Project Overview

Updates that may improve an AI system’s accuracy can also introduce new and unanticipated errors that damage user trust. Updates that introduce new errors can also break trust between software components and machine learning models, as these errors are propagated and compounded throughout larger integrated AI systems. The Backward Compatibility ML library is an open-source project for evaluating AI system updates in a new way for increasing system reliability and human trust in AI predictions for actions.

In this project, we define an update to an AI component to be compatible when it does not disrupt an experienced user’s insights and expectations—or mental model—of how the classifier works. An update is considered compatible only if the updated model recommends the same correct action as recommended by the previous version, which received the same input. A compatible update supports the user’s mental model and maintains trust.

Compatibility is both a usability and engineering concern. This project’s series of loss functions provides important metrics that extend beyond the single score of accuracy. These support ML practitioners in navigating performance and tradeoffs in system updates. The functions integrate easily into existing AI model-training workflows. Simple visualizations, such as Venn diagrams, further help practitioners compare models and explore performance and compatibility tradeoffs for informed choices.

Building trust in human-AI teams

After repeated experience with an AI system, users develop insights and expectations, a mental model, of the system’s competence. The success of human-AI partnerships is dependent on people knowing whether to trust the AI or override it. This is critically important as AI systems are used to augment human decision making in high-stakes domains such as, for example, healthcare, criminal justice, or transportation.

A problem arises when developers regularly update AI systems with improved training data or algorithms: Updates that may improve an AI’s predictive performance can also introduce new and unexpected errors that breach the end-users’ trust in the AI.

For example, a doctor uses a classifier to predict whether an elderly patient will be readmitted to the hospital shortly after being discharged. Based on the AI’s prediction and her own experience, she must decide if the patient should be placed in an outpatient program to avoid readmission. The doctor has interacted with the model quite a few times and knows that it is 80% accurate. Having learned the error boundary, she has concluded that the model is trustworthy for elderly patients. However, she is unaware that an update, which has made the model 90% accurate, now introduces errors for elderly patients and should not be trusted for this population. This puts the doctor—who is relying on an outdated mental model—at risk of making a wrong decision for her patient and will undermine her trust in the AI’s future recommendations.
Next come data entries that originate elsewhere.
-- ==== Sys2Proof/Tests/Slice0.lean ====
section
/-! SUPPORT. The model's own tests: ill-formed terms refused, words written out from the encodings, vectors of
95_test_vectors.md on single steps, and for every statement with hypotheses states and operands that meet them. -/

namespace Sys2Proof.Machine.Tests

/-! ## Helpers -/

/-- The answer is a next state of which the property holds. -/
def answers (a : Answer) (p : State → Bool) : Bool :=
  match a with
  | .next t => p t
  | .fault _ => false
  | .refused _ => false

/-- A running state with the given TimeBase registers and counter reading, CW = 32, F_TICK = 1 000 000. -/
def atTick (lastRaw : Nat) (total : Micros) (raw : Nat) : State :=
  { State.reset with tb := { lastRaw := lastRaw, total := total }, ports := { Ports.reset with raw := raw } }

/-- A running state whose key A, line and `now` are given. -/
def atUpdate (low : Bool) (tLast now : Micros) (level : Level) : State :=
  { State.reset with
    keyA := { low := low, tLast := tLast }
    ports := { Ports.reset with btnA := level, now := now } }

/-- A running state with the given pin registers. -/
def withPins (p0 p1 p2 p3 : BitVec 2) : State :=
  { State.reset with pins := { p0 := p0, p1 := p1, p2 := p2, p3 := p3 } }

/-- A state halted on a brightness index. -/
def haltedState : State := { State.reset with status := 0b0111#4 }

/-- The reference parameters with the other reading of the steady output. -/
def acceptedParams : Params := { Params.reference with steadySrc := .accepted }

/-- A command word presented under the reset port values. -/
def present (w : Word) : Stimulus := { rst := false, cmd := some w, ports := Ports.reset }

/-- `rst` asserted, with a command word standing on `cmd`. -/
def assertReset : Stimulus := { rst := true, cmd := some 0x1000#16, ports := Ports.reset }

/-- A pause. -/
def pause : Stimulus := { rst := false, cmd := none, ports := Ports.reset }

/-! ## WellFormed refuses an ill-formed term for each check (30_encoding.md R42) -/

theorem test_wellFormed_refuses_equal_pins : Instr.wellFormed (.light 1 1 true) = false := by decide
theorem test_wellFormed_refuses_brightness_3 : Instr.wellFormed (.gap 3#2) = false := by decide
theorem test_wellFormed_accepts : Instr.wellFormed (.light 2 0 true) = true ∧ Instr.wellFormed (.gap 2#2) = true := by
  decide

/-! ## Words written out from the patterns of 30_encoding.md R39 -/

theorem test_decode_tick : decode 0b0001000000000000#16 = .ok .tick := by decide
theorem test_decode_update : decode 0b0010000000000001#16 = .ok (.update .b) := by decide
theorem test_decode_active : decode 0b0011000000000001#16 = .ok (.active .down) := by decide
theorem test_decode_float : decode 0b0100000000000011#16 = .ok (.float 3) := by decide
theorem test_decode_drive : decode 0b0101000000000001#16 = .ok (.drive 1 .low) := by decide
theorem test_decode_light : decode 0b0110000000001101#16 = .ok (.light 3 1 false) := by decide
theorem test_decode_frame : decode 0b0111000001000000#16 = .ok (.frame 0x040#12) := by decide
theorem test_decode_gap : decode 0b1000000000000010#16 = .ok (.gap 2#2) := by decide
theorem test_decode_all_zero : decode 0x0000#16 = .error .reservedOpcode := by decide
theorem test_decode_all_one : decode 0xFFFF#16 = .error .reservedOpcode := by decide
theorem test_decode_light_reserved_bit : decode 0x6035#16 = .error .reservedBit := by decide
theorem test_decodeBytes_low_byte_first : decodeBytes [0x18#8, 0x60#8, 0xAA#8] = .ok (.light 2 0 true, [0xAA#8]) := by
  decide
theorem test_decodeTableWord : decodeTableWord 16 0x5006 = some (.drive 2 .high) := by decide

/-! ## TICK (95_test_vectors.md V-T3, V-T21) -/

theorem test_tick_across_the_wrap :
    answers (exec .tick (atTick 0xFFFFFFF0 4294967280#64 0x10)) (fun t =>
      t.resElapsed == some 4294967312#64 && t.tb.lastRaw == 0x10) = true := by decide
theorem test_tick_overflow_halts :
    answers (exec .tick (atTick 9 18446744073709551615#64 10)) (fun t =>
      t.status == 0b1101#4 && t.tb.lastRaw == 9) = true := by decide

/-! ## UPDATE (V-D4, V-D8 under ACCEPTED) -/

theorem test_update_accepts_after_50001 :
    answers (exec (.update .a) (atUpdate false 0#64 50001#64 .low)) (fun t =>
      t.resState == some 0b11#2 && t.keyA == { low := true, tLast := 50001#64 }) = true := by decide
theorem test_update_at_50000_reports_accepted :
    answers (exec (.update .a) { atUpdate true 50001#64 100001#64 .high with params := acceptedParams }) (fun t =>
      t.resState == some 0b01#2 && t.keyA == { low := true, tLast := 50001#64 }) = true := by decide

/-! ## ACTIVE (V-A2, V-A3) -/

theorem test_active_down : answers (exec (.active .down) State.reset) (fun t => t.resActive == some 0#1) = true := by
  decide
theorem test_active_released :
    answers (exec (.active .released) State.reset) (fun t => t.resActive == some 1#1) = true := by decide

/-! ## FLOAT and DRIVE (V-P5, V-X15, V-P3, V-P9) -/

theorem test_float_releases :
    answers (exec (.float 2) (withPins 0b10#2 0b00#2 0b11#2 0b00#2)) (fun t =>
      t.pins == ⟨0b10#2, 0b00#2, 0b00#2, 0b00#2⟩ && t.trace == [.pin 2 .z]) = true := by decide
theorem test_float_halts_on_the_spare_code :
    answers (exec (.float 1) (withPins 0b00#2 0b01#2 0b00#2 0b00#2)) (fun t =>
      t.cause == 2#3 && t.pins.p1 == 0b01#2 && t.trace == []) = true := by decide
theorem test_drive_replaces_the_level :
    answers (exec (.drive 0 .high) (withPins 0b10#2 0b00#2 0b11#2 0b00#2)) (fun t =>
      t.pins == ⟨0b11#2, 0b00#2, 0b11#2, 0b00#2⟩) = true := by decide
theorem test_drive_energises_led_1_3 :
    answers (exec (.drive 1 .high) (withPins 0b00#2 0b00#2 0b00#2 0b10#2)) (fun t =>
      t.pins.energised 1 3 && t.ledOe == 0b1010#4 && !t.pins.energised 3 1) = true := by decide

/-! ## LIGHT (V-L8, V-L7) -/

theorem test_light_leaves_a_driven_pin :
    answers (exec (.light 2 0 true) (withPins 0b00#2 0b11#2 0b00#2 0b00#2)) (fun t =>
      t.pins == ⟨0b00#2, 0b11#2, 0b00#2, 0b00#2⟩ &&
        t.trace == [.pin 2 .h, .pin 0 .l, .hold .slot, .pin 2 .z, .pin 0 .z]) = true := by decide
theorem test_light_checks_the_pair_before_the_condition :
    answers (exec (.light 1 1 false) State.reset) (fun t => t.cause == 4#3 && t.trace == []) = true := by decide

/-! ## FRAME (V-F3, V-F4) -/

theorem test_frame_005 :
    answers (exec (.frame 0x005#12) State.reset) (fun t =>
      t.trace == [.pin 0 .h, .pin 1 .l, .hold .slot, .pin 0 .z, .pin 1 .z, .hold .slot, .pin 0 .h, .pin 3 .l,
        .hold .slot, .pin 0 .z, .pin 3 .z] ++ List.replicate 9 (.hold .slot)) = true := by decide
theorem test_frame_fff_has_60_events :
    answers (exec (.frame 0xFFF#12) State.reset) (fun t =>
      t.trace.length == 60 && pinEvents t.trace == 48) = true := by decide

/-! ## GAP (V-G3, V-X17) -/

theorem test_gap_2_emits_a_zero_hold :
    answers (exec (.gap 2#2) State.reset) (fun t => t.trace == [.hold (.us 0)]) = true := by decide
theorem test_gap_checks_the_pins_before_the_index :
    answers (exec (.gap 3#2) (withPins 0b00#2 0b01#2 0b00#2 0b00#2)) (fun t => t.cause == 2#3) = true := by decide

/-! ## Steps (V-X10, V-X22, V-R1) and the placing of a word -/

theorem test_step_decodes_before_the_operand_check :
    answers (step (State.reset.withFetchWord 16 0x8013)) (fun t => t.status == 0b0011#4) = true := by decide
theorem test_step_halted_keeps_the_first_cause :
    answers (step (haltedState.withFetchWord 16 0x0000)) (fun t => t.cause == 3#3) = true := by decide
theorem test_step_reset :
    answers (step { withPins 0b10#2 0b00#2 0b11#2 0b00#2 with pending := [assertReset] }) (fun t =>
      t.pins == ⟨0b00#2, 0b00#2, 0b00#2, 0b00#2⟩ && t.tb.total == 0#64) = true := by decide
theorem test_withFetchWord_runs_next :
    answers (step (State.reset.withFetchWord 16 0x6018)) (fun t => t.trace.length == 5) = true := by decide

/-! ## Assembler (30_encoding.md R43, R44) -/

theorem test_assemble_light : assemble "LIGHT p2, p0, 1 ; slot 6".toList = some [0x6018#16] := by decide
theorem test_assemble_iter :
    assemble "iter 0x005, 0".toList = some [0x1000#16, 0x2000#16, 0x2001#16, 0x7005#16, 0x8000#16] := by decide
theorem test_assemble_drive_high : assemble "drive p1, high".toList = some [0x5005#16] := by decide
theorem test_assemble_refuses_gap_4 : assemble "gap 4".toList = none := by decide

/-! ## The owner's orders (44_loop_protocol.md R71, R74, R75) -/

theorem test_iteration_in_the_order_of_iter :
    .tick :: Iteration.commands ⟨0, .high, .high, .a, [], 0x005#12, 0#2, false⟩ = iterCommands 0x005#12 0#2 := by decide
theorem test_iteration_key_b_and_gap_first :
    Iteration.commands ⟨0, .high, .high, .b, [.pressed], 0x005#12, 0#2, true⟩ =
      [.update .b, .update .a, .active .pressed, .gap 0#2, .frame 0x005#12] := by decide

/-! ## Witnesses: states and operands that meet the hypotheses of each statement -/

theorem witness_DecodedWordIsTheInstructionsEncoding : ∃ (w : Word) (i : Instr), decode w = .ok i :=
  ⟨0x5007#16, .drive 3 .high, by decide⟩

theorem witness_ReservedOpcodesAndBitsHaltAsIllegal :
    State.reset.halted = false ∧ decode 0x8003#16 = .ok (.gap 3#2) ∧ decode 0x8004#16 = .error .reservedBit ∧
      decode 0x601F#16 = .ok (.light 3 3 true) ∧ decode 0x6020#16 = .error .reservedBit ∧
      decode 0x9000#16 = .error .reservedOpcode ∧ decode 0x0FFF#16 = .error .reservedOpcode := by decide

theorem witness_SlotTableIsLexicographicInPairs : ∃ hi lo : Pin, hi ≠ lo := ⟨0, 3, by decide⟩

theorem witness_StepRunsTheDecodedCommand :
    ∃ (s : State) (st : Stimulus) (rest : List Stimulus) (w : Word) (i : Instr),
      s.pending = st :: rest ∧ st.rst = false ∧ st.cmd = some w ∧ decode w = .ok i :=
  ⟨{ State.reset with pending := [present 0x8003#16] }, present 0x8003#16, [], 0x8003#16, .gap 3#2, by decide⟩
Updates that may improve an AI system’s predictive performance can also introduce new and unexpected errors that breach end-users’ trust and damage the effectiveness of human-AI teams. Here, a doctor is not yet aware that an update, which increased a model’s accuracy, now introduces errors for elderly patients and should not be trusted when making decisions for this population.

Identifying unreliability problems in an update

It is helpful to understand that compatibility is not inbuilt, and that measuring backward compatibility can identify unreliability issues during an update. As shown in the table below, experimenting with three different datasets in high-stakes decision making (predicting recidivism, credit risk, and mortality) by updating with a larger training set only, there are cases where compatibility is as low as 40%. This means the model is now making a mistake in 60% of the cases it was getting right before the update.


Maintaining component-to-component trust

An incompatible update can also break trust with other software components and machine learning models that are not able to handle new errors. They instead propagate and compound these new errors throughout complex systems. Measuring backward compatibility can identify unreliability issues during an update and help ML practitioners control for backward compatibility to avoid downstream degradation.

For example, a financial services team uses an off-the-shelf OCR model to detect receipt fraud in expense reports. They have developed a heuristic blacklist component of spoofed company names (e.g., “Nlke” vs. “Nike” or “G00gle” vs. “Google”), which works well with the OCR model. Developers, with the aim of improving model performance for a wider variety of fonts, update the model with a noisy dataset of character images scraped from the internet, which people have labelled through CAPTCHA tasks. Common human annotation mistakes of confusing “l” for “i” or “0” for “o” now unexpectedly reduce the classifier’s ability to discriminate between spoofed and legitimate business names, which can lead to costly system failures.

As shown in the image below, developers can use two separate measures of backward compatibility for evaluating and avoiding downstream failures: Backward Trust Compatibility (BTC), which describes the percentage of trust preserved after an update, and Backward Error Compatibility (BEC), which captures the probability that a mistake made by the newly trained model is not new. The 89% BTC and 71% BEC scores show a decrease in backward compatibility compared with the baseline.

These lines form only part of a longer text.